Activity -
Below are records to be reproduced exactly and in full.

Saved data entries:
-*-
-- ==== Sys2Proof/Laws/ExecAxes.lean ====
section
/-! SUPPORT. What each command of Machine/Axes.lean may change. -/

namespace Sys2Proof.Machine

set_option Elab.async false

theorem moves_execPitchCycleResolve : ∀ (s : State), MovesA [.fleet, .free, .fcp, .hampers, .fpl, .sec, .split, .evr, F.QSC_HMP_STS_FILL.part, F.QSC_HMP_SEQ_SEQ.part, F.QSC_HMP_MAX_MAX.part, F.FPL_PITCH_STS_FULL.part, F.FPL_PITCH_FREE_COUNT.part, F.FPL_PITCH_OWNED_COUNT.part, F.FPL_PITCH_PASSING_COUNT.part, F.FPL_PITCH_FROZEN_COUNT.part, F.FPL_TASK_STS_USED.part, F.FPL_MACH_STS_STATE.part, F.FPL_MACH_PLAN_SENT.part, F.FPL_MACH_TASK_ACTIVE.part, F.FPL_MACH_PITCH_OWNED.part, F.EVR_STS_BUFFERED.part, F.EVR_DROPPED_COUNT.part] s (execPitchCycleResolve s) := by
  intro s
  unfold execPitchCycleResolve
  repeat' first
    | with_reducible exact Moves.refl _ _
    | with_reducible refine MovesA.live ?_
    | with_reducible refine MovesA.when (fun _ => ?_)
    | (with_reducible apply moves_run; decide +kernel)
    | with_reducible refine MovesA.next ?_
    | with_reducible refine MovesA.ite (fun _ => ?_) (fun _ => ?_)
    | (with_reducible apply Moves.step (moves_resolveCycle _ _); decide +kernel)
    | (with_reducible apply Moves.step (moves_withBank _ _); decide +kernel)
    | with_reducible refine Moves.kernels (by decide +kernel) (fun _ _ => ?_) ?_
    | with_reducible refine Moves.ite (fun _ => ?_) (fun _ => ?_)
    | with_reducible refine Moves.foldl ?_ (fun _ _ => ?_)
    | with_reducible refine Moves.getD (fun _ _ => ?_) ?_
    | with_reducible refine Moves.elim ?_ (fun _ _ => ?_)
    | with_reducible refine Moves.foldlFst ?_ (fun _ _ => ?_)
    | dsimp only
    | split
    | dsimp only [rep, okRep, id, State.kernelsWhen]

theorem moves_execFleetAxisEvaluation : ∀ (s : State), MovesA [.fleet, .fpl, .sec, .split, F.MPE_AX_STS_STATE.part, F.MPE_AX_POS_S.part, F.MPE_AX_VA_V.part] s (execFleetAxisEvaluation s) := by
  intro s
  unfold execFleetAxisEvaluation
  repeat' first
    | with_reducible exact Moves.refl _ _
    | with_reducible refine MovesA.live ?_
    | with_reducible refine MovesA.when (fun _ => ?_)
    | (with_reducible apply moves_run; decide +kernel)
    | with_reducible refine MovesA.next ?_
    | with_reducible refine MovesA.ite (fun _ => ?_) (fun _ => ?_)
    | (with_reducible apply Moves.step (moves_setAxSt _ _ _); decide +kernel)
    | (with_reducible apply Moves.step (moves_put _ _ _ _); decide +kernel)
    | (with_reducible apply Moves.step (moves_withBank _ _); decide +kernel)
    | (with_reducible apply Moves.step (moves_axisIdle _ _); decide +kernel)
    | with_reducible refine Moves.kernels (by decide +kernel) (fun _ _ => ?_) ?_
    | with_reducible refine Moves.ite (fun _ => ?_) (fun _ => ?_)
    | with_reducible refine Moves.foldl ?_ (fun _ _ => ?_)
    | with_reducible refine Moves.getD (fun _ _ => ?_) ?_
    | with_reducible refine Moves.elim ?_ (fun _ _ => ?_)
    | with_reducible refine Moves.foldlFst ?_ (fun _ _ => ?_)
    | dsimp only
    | split
    | dsimp only [rep, okRep, id, State.kernelsWhen]

theorem moves_execFleetStopReplan : ∀ (s : State), MovesA [.fleet, .fcp, .hampers, .fpl, .sec, .split, .evr, F.QSC_HMP_STS_FILL.part, F.QSC_HMP_SEQ_SEQ.part, F.QSC_HMP_MAX_MAX.part, F.MPE_AX_STS_STATE.part, F.MPE_AX_REPLAN_COUNT.part, F.EVR_STS_BUFFERED.part, F.EVR_DROPPED_COUNT.part] s (execFleetStopReplan s) := by
  intro s
  unfold execFleetStopReplan
  repeat' first
    | with_reducible exact Moves.refl _ _
    | with_reducible refine MovesA.live ?_
    | with_reducible refine MovesA.when (fun _ => ?_)
    | (with_reducible apply moves_run; decide +kernel)
    | with_reducible refine MovesA.next ?_
    | with_reducible refine MovesA.ite (fun _ => ?_) (fun _ => ?_)
    | (with_reducible apply Moves.step (moves_voidAfter _ _ _); decide +kernel)
    | (with_reducible apply Moves.step (moves_setAxSt _ _ _); decide +kernel)
    | (with_reducible apply Moves.step (moves_withBank _ _); decide +kernel)
    | (with_reducible apply Moves.step (moves_setAxis _ _ _); decide +kernel)
    | (with_reducible apply Moves.step (moves_flag _ _ _ _); decide +kernel)
    | (with_reducible apply Moves.step (moves_putProf _ _ _ _); decide +kernel)
    | with_reducible refine Moves.kernels (by decide +kernel) (fun _ _ => ?_) ?_
    | with_reducible refine Moves.ite (fun _ => ?_) (fun _ => ?_)
    | with_reducible refine Moves.foldl ?_ (fun _ _ => ?_)
    | with_reducible refine Moves.getD (fun _ _ => ?_) ?_
    | with_reducible refine Moves.elim ?_ (fun _ _ => ?_)
    | with_reducible refine Moves.foldlFst ?_ (fun _ _ => ?_)
    | dsimp only
    | split
    | dsimp only [rep, okRep, id, State.kernelsWhen]

end Sys2Proof.Machine
end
-*-
Solution for this exercise -
-- ==== Sys2Proof/Laws/ExecAxes.lean ====
section
/-! SUPPORT. What each command of Machine/Axes.lean may change. -/

namespace Sys2Proof.Machine

set_option Elab.async false

theorem moves_execPitchCycleResolve : ∀ (s : State), MovesA [.fleet, .free, .fcp, .hampers, .fpl, .sec, .split, .evr, F.QSC_HMP_STS_FILL.part, F.QSC_HMP_SEQ_SEQ.part, F.QSC_HMP_MAX_MAX.part, F.FPL_PITCH_STS_FULL.part, F.FPL_PITCH_FREE_COUNT.part, F.FPL_PITCH_OWNED_COUNT.part, F.FPL_PITCH_PASSING_COUNT.part, F.FPL_PITCH_FROZEN_COUNT.part, F.FPL_TASK_STS_USED.part, F.FPL_MACH_STS_STATE.part, F.FPL_MACH_PLAN_SENT.part, F.FPL_MACH_TASK_ACTIVE.part, F.FPL_MACH_PITCH_OWNED.part, F.EVR_STS_BUFFERED.part, F.EVR_DROPPED_COUNT.part] s (execPitchCycleResolve s) := by
  intro s
  unfold execPitchCycleResolve
  repeat' first
    | with_reducible exact Moves.refl _ _
    | with_reducible refine MovesA.live ?_
    | with_reducible refine MovesA.when (fun _ => ?_)
    | (with_reducible apply moves_run; decide +kernel)
    | with_reducible refine MovesA.next ?_
    | with_reducible refine MovesA.ite (fun _ => ?_) (fun _ => ?_)
    | (with_reducible apply Moves.step (moves_resolveCycle _ _); decide +kernel)
    | (with_reducible apply Moves.step (moves_withBank _ _); decide +kernel)
    | with_reducible refine Moves.kernels (by decide +kernel) (fun _ _ => ?_) ?_
    | with_reducible refine Moves.ite (fun _ => ?_) (fun _ => ?_)
    | with_reducible refine Moves.foldl ?_ (fun _ _ => ?_)
    | with_reducible refine Moves.getD (fun _ _ => ?_) ?_
    | with_reducible refine Moves.elim ?_ (fun _ _ => ?_)
    | with_reducible refine Moves.foldlFst ?_ (fun _ _ => ?_)
    | dsimp only
    | split
    | dsimp only [rep, okRep, id, State.kernelsWhen]

theorem moves_execFleetAxisEvaluation : ∀ (s : State), MovesA [.fleet, .fpl, .sec, .split, F.MPE_AX_STS_STATE.part, F.MPE_AX_POS_S.part, F.MPE_AX_VA_V.part] s (execFleetAxisEvaluation s) := by
  intro s
  unfold execFleetAxisEvaluation
  repeat' first
    | with_reducible exact Moves.refl _ _
    | with_reducible refine MovesA.live ?_
    | with_reducible refine MovesA.when (fun _ => ?_)
    | (with_reducible apply moves_run; decide +kernel)
    | with_reducible refine MovesA.next ?_
    | with_reducible refine MovesA.ite (fun _ => ?_) (fun _ => ?_)
    | (with_reducible apply Moves.step (moves_setAxSt _ _ _); decide +kernel)
    | (with_reducible apply Moves.step (moves_put _ _ _ _); decide +kernel)
    | (with_reducible apply Moves.step (moves_withBank _ _); decide +kernel)
    | (with_reducible apply Moves.step (moves_axisIdle _ _); decide +kernel)
    | with_reducible refine Moves.kernels (by decide +kernel) (fun _ _ => ?_) ?_
    | with_reducible refine Moves.ite (fun _ => ?_) (fun _ => ?_)
    | with_reducible refine Moves.foldl ?_ (fun _ _ => ?_)
    | with_reducible refine Moves.getD (fun _ _ => ?_) ?_
    | with_reducible refine Moves.elim ?_ (fun _ _ => ?_)
    | with_reducible refine Moves.foldlFst ?_ (fun _ _ => ?_)
    | dsimp only
    | split
    | dsimp only [rep, okRep, id, State.kernelsWhen]

theorem moves_execFleetStopReplan : ∀ (s : State), MovesA [.fleet, .fcp, .hampers, .fpl, .sec, .split, .evr, F.QSC_HMP_STS_FILL.part, F.QSC_HMP_SEQ_SEQ.part, F.QSC_HMP_MAX_MAX.part, F.MPE_AX_STS_STATE.part, F.MPE_AX_REPLAN_COUNT.part, F.EVR_STS_BUFFERED.part, F.EVR_DROPPED_COUNT.part] s (execFleetStopReplan s) := by
  intro s
  unfold execFleetStopReplan
  repeat' first
    | with_reducible exact Moves.refl _ _
    | with_reducible refine MovesA.live ?_
    | with_reducible refine MovesA.when (fun _ => ?_)
    | (with_reducible apply moves_run; decide +kernel)
    | with_reducible refine MovesA.next ?_
    | with_reducible refine MovesA.ite (fun _ => ?_) (fun _ => ?_)
    | (with_reducible apply Moves.step (moves_voidAfter _ _ _); decide +kernel)
    | (with_reducible apply Moves.step (moves_setAxSt _ _ _); decide +kernel)
    | (with_reducible apply Moves.step (moves_withBank _ _); decide +kernel)
    | (with_reducible apply Moves.step (moves_setAxis _ _ _); decide +kernel)
    | (with_reducible apply Moves.step (moves_flag _ _ _ _); decide +kernel)
    | (with_reducible apply Moves.step (moves_putProf _ _ _ _); decide +kernel)
    | with_reducible refine Moves.kernels (by decide +kernel) (fun _ _ => ?_) ?_
    | with_reducible refine Moves.ite (fun _ => ?_) (fun _ => ?_)
    | with_reducible refine Moves.foldl ?_ (fun _ _ => ?_)
    | with_reducible refine Moves.getD (fun _ _ => ?_) ?_
    | with_reducible refine Moves.elim ?_ (fun _ _ => ?_)
    | with_reducible refine Moves.foldlFst ?_ (fun _ _ => ?_)
    | dsimp only
    | split
    | dsimp only [rep, okRep, id, State.kernelsWhen]

end Sys2Proof.Machine
end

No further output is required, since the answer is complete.